_TASK TO COMPLETE_
Transcribe the records in their entirety, exactly as given.

_GIVEN DATA_

/-- STEPS to a host that falls silent with fewer than 15 operand bytes in RX, under whatever limits (rule R271): those bytes
are consumed, nothing is sent, and nothing changes but the bytes of `buf`, the counters and what the environment does. That
`crc` stays too when all 13 payload bytes but not both checksum bytes were there is the spec's decision D18, that a short
checksum read skips the fold (rule R144; assumption log, entry 13). A host that sends the rest later (rule R320) is not part
of the statement. -/
def Obligations.StepsTimeout : Prop :=
  ∀ s : State, s.reportOnly = false → s.hostSilent → s.rx.length < 15 →
    ∃ (m : Nat) (v : Vector Byte 16) (i t : Nat), exec .steps s = .next { s.envTurns m with
      rx := []
      buf := v
      interbyte := i
      transaction := t
      phase := s.phase.afterPoll }

/-- The request a host assembles for STEPS under the block's `STEPS_CRC_SPAN` is accepted, for both spans (rules R92, R93,
R171): its 15 operand bytes, being in RX, are consumed, the Command is the last of the queue, and `01 3E 1F` is sent. -/
def Obligations.AssembledStepsAccepted : Prop :=
  ∀ (p : Command) (s : State) (rest : List Byte), QueueInv s → s.count < 200 → s.reportOnly = false →
    0x01 :: s.rx = (HostLine.steps p).assemble s.params.stepsCrcSpan ++ rest →
    ∃ t : State, exec .steps s = .next t ∧
      t.tx = s.tx ++ [0x01, 0x3E, 0x1F] ∧ t.queued = s.queued ++ [some p] ∧ QueueInv t ∧
      (∃ more, t.rx = rest ++ more) ∧ t.phase = s.phase.afterPoll ∧ t.head = s.head ∧ t.defer = s.defer ∧
      t.accelRear = s.accelRear ∧ t.accelFront = s.accelFront ∧ t.reportOnly = s.reportOnly

/-- Where STEPS stores (rules R60, R121, R171): only an accepted STEPS writes QMEM, and every byte outside the 13 bytes from
`13 * tail` on reads as before; no other instruction writes QMEM. -/
def Obligations.OnlyStepsStoresAtTail : Prop :=
  (∀ s t : State, exec .steps s = .next t →
    (t.tail = s.tail ∧ t.count = s.count ∧ ∀ a, t.qmem.read a = s.qmem.read a) ∨
    (t.tail = s.tail + 1 ∧ t.count = s.count + 1 ∧ s.count ≠ 200 ∧
      (∀ a, a < 13 * s.tail.val ∨ 13 * s.tail.val + 13 ≤ a → t.qmem.read a = s.qmem.read a) ∧
      ∀ k : Fin 13, t.qmem.read (13 * s.tail.val + k.val) =
        some (t.buf.get
          ⟨k.val + 1, Nat.succ_lt_succ (Nat.lt_trans k.isLt (Nat.lt_add_of_pos_right (Nat.succ_pos 1)))⟩))) ∧
  ∀ (i : Instr) (s t : State), i ≠ .steps → exec i s = .next t →
    t.tail = s.tail ∧ t.count = s.count ∧ ∀ a, t.qmem.read a = s.qmem.read a

/-- What no instruction changes, and what only one does (rules R20 to R40): the readings, `head`, the mode flag, the bus
role, the output pins, the frame, the sampler's registers and the sensors' streams stay; `defer` is EXEC_QUEUE's, the
timeout counters are STEPS's; BUSDATA, XFER_DONE, FPGA_OUT and PIN_FPGA_READY are as some turns of the environment leave
them. -/
def Obligations.InstructionFrame : Prop :=
  ∀ (i : Instr) (s t : State), exec i s = .next t →
    t = { s with
      phase := t.phase, crc := t.crc, buf := t.buf, defer := t.defer, qmem := t.qmem, tail := t.tail
      count := t.count, interbyte := t.interbyte, transaction := t.transaction, rx := t.rx, tx := t.tx
      env := t.env, pinFpgaReady := t.pinFpgaReady, busData := t.busData, xferDone := t.xferDone
      fpgaOut := t.fpgaOut } ∧
    (i ≠ .execQueue → t.defer = s.defer) ∧
    (i ≠ .steps → t.interbyte = s.interbyte ∧ t.transaction = s.transaction) ∧
    (i ≠ .switchToAccelReportMode → t.phase = s.phase.afterPoll) ∧
    ∃ k, t.env = s.env.drop k ∧ t.pinFpgaReady = (s.envTurns k).pinFpgaReady ∧
      t.busData = (s.envTurns k).busData ∧ t.xferDone = (s.envTurns k).xferDone ∧
      t.fpgaOut = (s.envTurns k).fpgaOut

/-- No instruction ends in a fault or a refusal, in any state: every error is absorbed or answered (rule R282). -/
def Obligations.InstructionsAlwaysComplete : Prop :=
  ∀ (i : Instr) (s : State), ∃ t : State, exec i s = .next t

/-- Whatever an instruction sends is a whole response: a payload of one or four bytes, then the checksum, high byte first,
over the opcode and the payload; EXEC_QUEUE, SWITCH and the reserved instructions send nothing (rules R94, R95, R176). -/
def Obligations.ResponsesAreChecksummed : Prop :=
  ∀ (i : Instr) (s t : State), exec i s = .next t →
    t.tx = s.tx ∨
    ∃ payload : List Byte,
      t.tx = s.tx ++ payload ++ [hi8 (crc16 (encode i ++ payload)), lo8 (crc16 (encode i ++ payload))] ∧
      ((i = .ready ∧ payload = [s.params.readyMagic]) ∨
        (i = .steps ∧ (payload = [0x01] ∨ payload = [0x00])) ∨
        (i = .getAccels ∧ payload.length = 4))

_SOLVED PROBLEM_
/-- STEPS to a host that falls silent with fewer than 15 operand bytes in RX, under whatever limits (rule R271): those bytes
are consumed, nothing is sent, and nothing changes but the bytes of `buf`, the counters and what the environment does. That
`crc` stays too when all 13 payload bytes but not both checksum bytes were there is the spec's decision D18, that a short
checksum read skips the fold (rule R144; assumption log, entry 13). A host that sends the rest later (rule R320) is not part
of the statement. -/
def Obligations.StepsTimeout : Prop :=
  ∀ s : State, s.reportOnly = false → s.hostSilent → s.rx.length < 15 →
    ∃ (m : Nat) (v : Vector Byte 16) (i t : Nat), exec .steps s = .next { s.envTurns m with
      rx := []
      buf := v
      interbyte := i
      transaction := t
      phase := s.phase.afterPoll }

/-- The request a host assembles for STEPS under the block's `STEPS_CRC_SPAN` is accepted, for both spans (rules R92, R93,
R171): its 15 operand bytes, being in RX, are consumed, the Command is the last of the queue, and `01 3E 1F` is sent. -/
def Obligations.AssembledStepsAccepted : Prop :=
  ∀ (p : Command) (s : State) (rest : List Byte), QueueInv s → s.count < 200 → s.reportOnly = false →
    0x01 :: s.rx = (HostLine.steps p).assemble s.params.stepsCrcSpan ++ rest →
    ∃ t : State, exec .steps s = .next t ∧
      t.tx = s.tx ++ [0x01, 0x3E, 0x1F] ∧ t.queued = s.queued ++ [some p] ∧ QueueInv t ∧
      (∃ more, t.rx = rest ++ more) ∧ t.phase = s.phase.afterPoll ∧ t.head = s.head ∧ t.defer = s.defer ∧
      t.accelRear = s.accelRear ∧ t.accelFront = s.accelFront ∧ t.reportOnly = s.reportOnly

/-- Where STEPS stores (rules R60, R121, R171): only an accepted STEPS writes QMEM, and every byte outside the 13 bytes from
`13 * tail` on reads as before; no other instruction writes QMEM. -/
def Obligations.OnlyStepsStoresAtTail : Prop :=
  (∀ s t : State, exec .steps s = .next t →
    (t.tail = s.tail ∧ t.count = s.count ∧ ∀ a, t.qmem.read a = s.qmem.read a) ∨
    (t.tail = s.tail + 1 ∧ t.count = s.count + 1 ∧ s.count ≠ 200 ∧
      (∀ a, a < 13 * s.tail.val ∨ 13 * s.tail.val + 13 ≤ a → t.qmem.read a = s.qmem.read a) ∧
      ∀ k : Fin 13, t.qmem.read (13 * s.tail.val + k.val) =
        some (t.buf.get
          ⟨k.val + 1, Nat.succ_lt_succ (Nat.lt_trans k.isLt (Nat.lt_add_of_pos_right (Nat.succ_pos 1)))⟩))) ∧
  ∀ (i : Instr) (s t : State), i ≠ .steps → exec i s = .next t →
    t.tail = s.tail ∧ t.count = s.count ∧ ∀ a, t.qmem.read a = s.qmem.read a

/-- What no instruction changes, and what only one does (rules R20 to R40): the readings, `head`, the mode flag, the bus
role, the output pins, the frame, the sampler's registers and the sensors' streams stay; `defer` is EXEC_QUEUE's, the
timeout counters are STEPS's; BUSDATA, XFER_DONE, FPGA_OUT and PIN_FPGA_READY are as some turns of the environment leave
them. -/
def Obligations.InstructionFrame : Prop :=
  ∀ (i : Instr) (s t : State), exec i s = .next t →
    t = { s with
      phase := t.phase, crc := t.crc, buf := t.buf, defer := t.defer, qmem := t.qmem, tail := t.tail
      count := t.count, interbyte := t.interbyte, transaction := t.transaction, rx := t.rx, tx := t.tx
      env := t.env, pinFpgaReady := t.pinFpgaReady, busData := t.busData, xferDone := t.xferDone
      fpgaOut := t.fpgaOut } ∧
    (i ≠ .execQueue → t.defer = s.defer) ∧
    (i ≠ .steps → t.interbyte = s.interbyte ∧ t.transaction = s.transaction) ∧
    (i ≠ .switchToAccelReportMode → t.phase = s.phase.afterPoll) ∧
    ∃ k, t.env = s.env.drop k ∧ t.pinFpgaReady = (s.envTurns k).pinFpgaReady ∧
      t.busData = (s.envTurns k).busData ∧ t.xferDone = (s.envTurns k).xferDone ∧
      t.fpgaOut = (s.envTurns k).fpgaOut

/-- No instruction ends in a fault or a refusal, in any state: every error is absorbed or answered (rule R282). -/
def Obligations.InstructionsAlwaysComplete : Prop :=
  ∀ (i : Instr) (s : State), ∃ t : State, exec i s = .next t

/-- Whatever an instruction sends is a whole response: a payload of one or four bytes, then the checksum, high byte first,
over the opcode and the payload; EXEC_QUEUE, SWITCH and the reserved instructions send nothing (rules R94, R95, R176). -/
def Obligations.ResponsesAreChecksummed : Prop :=
  ∀ (i : Instr) (s t : State), exec i s = .next t →
    t.tx = s.tx ∨
    ∃ payload : List Byte,
      t.tx = s.tx ++ payload ++ [hi8 (crc16 (encode i ++ payload)), lo8 (crc16 (encode i ++ payload))] ∧
      ((i = .ready ∧ payload = [s.params.readyMagic]) ∨
        (i = .steps ∧ (payload = [0x01] ∨ payload = [0x00])) ∨
        (i = .getAccels ∧ payload.length = 4))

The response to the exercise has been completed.